Unfortunately for the boys, Sunako has absolutely no intention of playing along with them. She's a Creature of Darkness and damn well proud of it. The issue is made worse because she can't look at "Bright Creatures" like them without getting a nosebleed, and this predictably puts some stains on their relationship.

Though she can eventually deal with living with the other three, Sunako and Kyohei's relationship isn't the best, resulting in some early murder attempts on Sunako's part, lots of bickering, fighting, occasional saving each other and...you guessed it, everyone in the cast trying to set them up.

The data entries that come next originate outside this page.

-- ==== Sys2Proof/Machine/Events.lean ====
section
/-! DEFINITION. The event collector and its reactions (spec/16_events_and_faults.md, R364 to R376). -/

namespace Sys2Proof.Machine

/-! ### Wall time as the collector records it -/

/-- Seconds of the counter (R291). -/
def secOf (t : Nat) : Nat := t / (10 ^ 9 * 2 ^ 32)

/-- Nanoseconds of the counter (R291). -/
def nsOf (t : Nat) : Nat := t / 2 ^ 32 % 10 ^ 9

/-- Fraction of the counter, in 2⁻³² ns (R291). -/
def fracOf (t : Nat) : Nat := t % 2 ^ 32

/-! ### Sticky, pending, mask and class bits -/

/-- Sticky bit of source `n` (R365). -/
def stickyBit (s : State) (n : Nat) : Bool := bitOf (fldAt s F.EVT_STAT_sticky (n / 32)) (n % 32)

/-- Pending bit of source `n` (R370). -/
def pendBit (s : State) (n : Nat) : Bool := bitOf (fldAt s F.EVT_PEND_pending (n / 32)) (n % 32)

/-- Mask bit of source `n` (R369). -/
def maskBit (s : State) (n : Nat) : Bool := bitOf (fldAt s F.EVT_MASK_mask (n / 32)) (n % 32)

/-- Class of source `n` (R368). -/
def srcClass (s : State) (n : Nat) : Nat :=
  fldAt s F.EVT_CLASS_class (n / 16) / 4 ^ (n % 16) % 4

/-- Set one bit of a group word. -/
def setGroupBit (f : Fld) (n : Nat) (b : Bool) (s : State) : State :=
  setFldAt f (n / 32) (withBits (fldAt s f (n / 32)) (n % 32) (n % 32) (b2n b)) s

/-- Whether source `n` is eligible: class 1 to 3 and not masked (R369). -/
def eligible (s : State) (n : Nat) : Bool := srcClass s n != 0 && !maskBit s n

/-- The reaction bits of class `c` in EVT_REACT (R368). -/
def reactBits (s : State) (c : Nat) : Nat :=
  match c with
  | 1 => fld s F.EVT_REACT_class1
  | 2 => fld s F.EVT_REACT_class2
  | 3 => fld s F.EVT_REACT_class3
  | _ => 0

/-- Whether a reaction runs (R369). -/
def reacting (s : State) : Bool := flag s F.EVT_CAUSE_running

/-- The reaction bits that act: those of the present class, and those that escalation left in force (R370, R373). -/
def actingBits (s : State) : Nat :=
  if reacting s then Nat.lor s.evt.prior (reactBits s (fld s F.EVT_CAUSE_class)) else 0

/-- IRQ_N is driven low (R89, R374). -/
def irqLow (s : State) : Bool :=
  bitOf (actingBits s) 0 || (!s.cmd.hspiReplies.isEmpty && flag s F.CMD_CFG_hspi_irq_en)

/-- The drydown causes of R268 that follow other state of a tile: bit 4 the dry bit of the running reaction (R368), bit 2 the
timing cause (R327), bit 1 no address (R33), bit 0 the host's LD_CTRL.drydown. Bit 3, tile_blank, is kept. -/
def syncDry (s : State) : State :=
  if isTile s && domainOn s 5 then
    let c := fld s F.LD_STAT_dry_causes
    let v := b2n (bitOf (actingBits s) 2) * 16 + b2n (bitOf c 3) * 8 + b2n (flag s F.WT_STAT_timing_dark) * 4 +
      b2n (fld s F.TOPO_TILE_address == 0) * 2 + b2n (flag s F.LD_CTRL_drydown)
    setFld F.LD_STAT_dry_causes v s
  else s

/-! ### Starting, merging, escalating and ending a reaction -/

/-- End the running reaction: its actions stop, and the cycle after it is still to come (R371). -/
def endReaction (s : State) : State :=
  if reacting s then
    syncDry (setEvt (fun e => { e with prior := 0, ended := true }) (setFlag F.EVT_CAUSE_running false s))
  else s

/-- A reaction whose present class has auto ends at once when hk is clear, or when the firmware has taken its
notification (R371). -/
def autoEnd (s : State) : State :=
  let bits := reactBits s (fld s F.EVT_CAUSE_class)
  if reacting s && bitOf bits 3 && (!bitOf bits 1 || s.evt.notes.isEmpty) then endReaction s else s

/-- Notify the firmware when hk acts (R368, R370). -/
def notifyHk (src cls : Nat) (esc : Bool) (s : State) : State :=
  if bitOf (actingBits s) 1 then
    setEvt (fun e => { e with notes := e.notes ++ [{ source := src, cls := cls, escalation := esc }] }) s
  else s

/-- Merge a source into the running reaction: its pending bit sets and merged counts it (R370). -/
def mergeSource (n : Nat) (s : State) : State :=
  incFld F.EVT_CAUSE_merged (setGroupBit F.EVT_PEND_pending n true s)

/-- Start a reaction with the given first cause: EVT_CAUSE and the wall time of the first cause are loaded afresh (R369). -/
def startReaction (first cls merged : Nat) (s : State) : State :=
  let s := setFld F.EVT_CAUSE_SEC_value (secOf s.time.counter % 2 ^ 32) s
  let s := setFld F.EVT_CAUSE_NS_value (nsOf s.time.counter) s
  let s := setInst F.EVT_CAUSE_first 0
    (BitVec.ofNat 32 (2 ^ 31 + cls * 2 ^ 28 + cls * 2 ^ 26 + min 255 merged * 2 ^ 8 + first)) s
  let s := setEvt (fun e => { e with prior := 0, ended := false }) s
  notifyHk first cls false s

/-- Escalate the running reaction to the class of source `n` (R370). -/
def escalateReaction (n cls : Nat) (s : State) : State :=
  let s := setEvt (fun e => { e with prior := actingBits s }) s
  let s := setFld F.EVT_CAUSE_class cls s
  let s := setFlag F.EVT_CAUSE_escalated true s
  let s := setFld F.EVT_CAUSE_escalated_by n s
  notifyHk n cls true s

/-- Handle one eligible source while a reaction runs (R370). -/
def joinReaction (n : Nat) (s : State) : State :=
  if srcClass s n ≤ fld s F.EVT_CAUSE_class then mergeSource n s
  else escalateReaction n (srcClass s n) s

/-- The highest class among sources. -/
def topClass (s : State) (l : List Nat) : Nat := l.foldl (fun m n => max m (srcClass s n)) 0

/-- The lowest-numbered source of class `c`. -/
def lowestOf (s : State) (c : Nat) (l : List Nat) : Nat :=
  ((l.filter (fun n => srcClass s n == c)).min?).getD 0

/-- Raise sources in one collector cycle: every existing one's sticky bit sets; the eligible ones start a reaction, or are
handled one by one in ascending number by the running one (R365 to R370, R479). -/
def raiseMany (l : List Nat) (s : State) : State :=
  let srcs := (List.range 256).filter (fun n => l.contains n && srcExists n)
  let s := forEach srcs (fun n st => setGroupBit F.EVT_STAT_sticky n true st) s
  let el := srcs.filter (eligible s)
  if el.isEmpty then s
  else if reacting s then autoEnd (syncDry (forEach el joinReaction s))
  else
    let c := topClass s el
    let first := lowestOf s c el
    let rest := el.filter (fun n => n != first)
    let s := startReaction first c rest.length s
    autoEnd (syncDry (forEach rest (fun n st => setGroupBit F.EVT_PEND_pending n true st) s))

/-- Raise one source (R365): its sticky bit sets, and it starts, joins or escalates a reaction if it is eligible. -/
def raise (n : Nat) (s : State) : State :=
  let s := setGroupBit F.EVT_STAT_sticky n true s
  if !eligible s n then s
  else if reacting s then autoEnd (syncDry (joinReaction n s))
  else autoEnd (syncDry (startReaction n (srcClass s n) 0 s))

/-- The condition of a level source (R365): the threshold states of THERM_STAT, and the latched trip. -/
def levelHolds (s : State) (n : Nat) : Bool :=
  if n == Src.THERM_WARN then flag s F.THERM_STAT_warn
  else if n == Src.THERM_THROTTLE then flag s F.THERM_STAT_throttle
  else if n == Src.THERM_CRITICAL then flag s F.THERM_STAT_critical
  else if n == Src.THERM_TRIP then flag s F.THERM_TRIP_LOG_tripped
  else false

/-- Clear sticky bits of group `g`: each clears its pending bit too (R372), and a level source whose condition still holds is
raised again at once (R365). -/
def clearSticky (g : Nat) (mask : Nat) (s : State) : State :=
  let keep (w : Nat) : Nat := w - Nat.land w mask
  let s := setFldAt F.EVT_STAT_sticky g (keep (fldAt s F.EVT_STAT_sticky g)) s
  let s := setFldAt F.EVT_PEND_pending g (keep (fldAt s F.EVT_PEND_pending g)) s
  if g == 1 then
    raiseMany ([32, 33, 34, 35].filter (fun n => bitOf mask (n % 32) && levelHolds s n)) s
  else s

/-- Sources whose pending bit is set and that are eligible (R372). -/
def pendingEligible (s : State) : List Nat :=
  (List.range 256).filter (fun n => pendBit s n && eligible s n)

/-- The cycle after a reaction ends: a new reaction starts over the pending sources, if one of them is eligible (R372). -/
def restartReaction (s : State) : State :=
  let el := pendingEligible s
  if reacting s || el.isEmpty then setEvt (fun e => { e with ended := false }) s
  else
    let c := topClass s el
    let first := lowestOf s c el
    let others := ((List.range 256).filter (fun n => pendBit s n && n != first)).length
    let s := startReaction first c others s
    let s := forEach (List.range 8) (fun g st => setFldAt F.EVT_PEND_pending g 0 st) s
    autoEnd (syncDry s)

/-- An acknowledgement: ends the running reaction, without effect when none runs (R371). -/
def ackReaction (s : State) : State := endReaction s

/-- The firmware takes its notifications, and a reaction with auto ends (R368, R371). -/
def takeNotes (s : State) : State :=
  let t := s.time.counter / 2 ^ 32
  let s := setEvt (fun e => { e with
    hkLog := (e.notes.map (fun n => (n.source, n.cls, t))).reverse ++ e.hkLog
    notes := [] }) s
  autoEnd s

/-- After a change of EVT_REACT: the bits of the running class apply at once (R373). -/
def reactChanged (hadHk : Bool) (s : State) : State :=
  let c := fld s F.EVT_CAUSE_class
  let s := if reacting s && !hadHk then notifyHk (fld s F.EVT_CAUSE_first) c false s else s
  autoEnd (syncDry s)

/-- Sources of group `g` that exist, as a bit mask: the others' sticky, mask and class fields read 0 (R367). -/
def groupMask (g : Nat) : Nat :=
  (List.range 32).foldl (fun acc i => acc + (if srcExists (32 * g + i) then 2 ^ i else 0)) 0

/-- Class bits of class word `k` that belong to existing sources (R367). -/
def classMask (k : Nat) : Nat :=
  (List.range 16).foldl (fun acc i => acc + (if srcExists (16 * k + i) then 3 * 4 ^ i else 0)) 0

/-! ### Rows of the opcode table -/

/-- Whether the role excludes the block of a source (R14, R367): the ingest at a tile, the lamp lanes and drive at a sender.
EVT_TEST, which is no hardware, raises such a source all the same (DEDUCED, log 194). -/
def srcExcluded (s : State) (n : Nat) : Bool :=
  (isTile s && decide (Src.ETH_LINK_UP ≤ n) && decide (n ≤ Src.INGEST_BUF_FULL)) ||
    (isSender s && decide (Src.LL_SCAN_INVALID ≤ n) && decide (n ≤ Src.LD_TCOMP_CLIP))

/-- SOURCE_RAISE (R365, R367, R369, R370): sources reach the collector in one collector cycle; those that hardware never raises
in this role do not. -/
def execSourceRaise (sources : List Nat) (s : State) : Host.Outcome State Fault Refusal :=
  .next (raiseMany (sources.filter (fun n => !srcExcluded s n)) s)

/-- REACTION_AUTO_END (R371). -/
def execReactionAutoEnd (s : State) : Host.Outcome State Fault Refusal :=
  .next (takeNotes s)

/-- REACTION_RESTART (R372): the cycle after a reaction has ended. -/
def execReactionRestart (s : State) : Host.Outcome State Fault Refusal :=
  .next (if s.evt.ended then restartReaction s else s)

end Sys2Proof.Machine
end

The manga received a 25-episode anime adaptation which aired from 2006 to 2007. The anime is directed by Shinichi Watanabe (Nabeshin from Excel♡Saga) who makes cameos as various side characters and... totem poles?

A live-action version began airing in January 2010, and finished airing with 10 episodes.

Warning: The manga, at least, is completely food-obsessed. You will probably get hungry reading it.

This page is for all examples from the manga/anime/drama.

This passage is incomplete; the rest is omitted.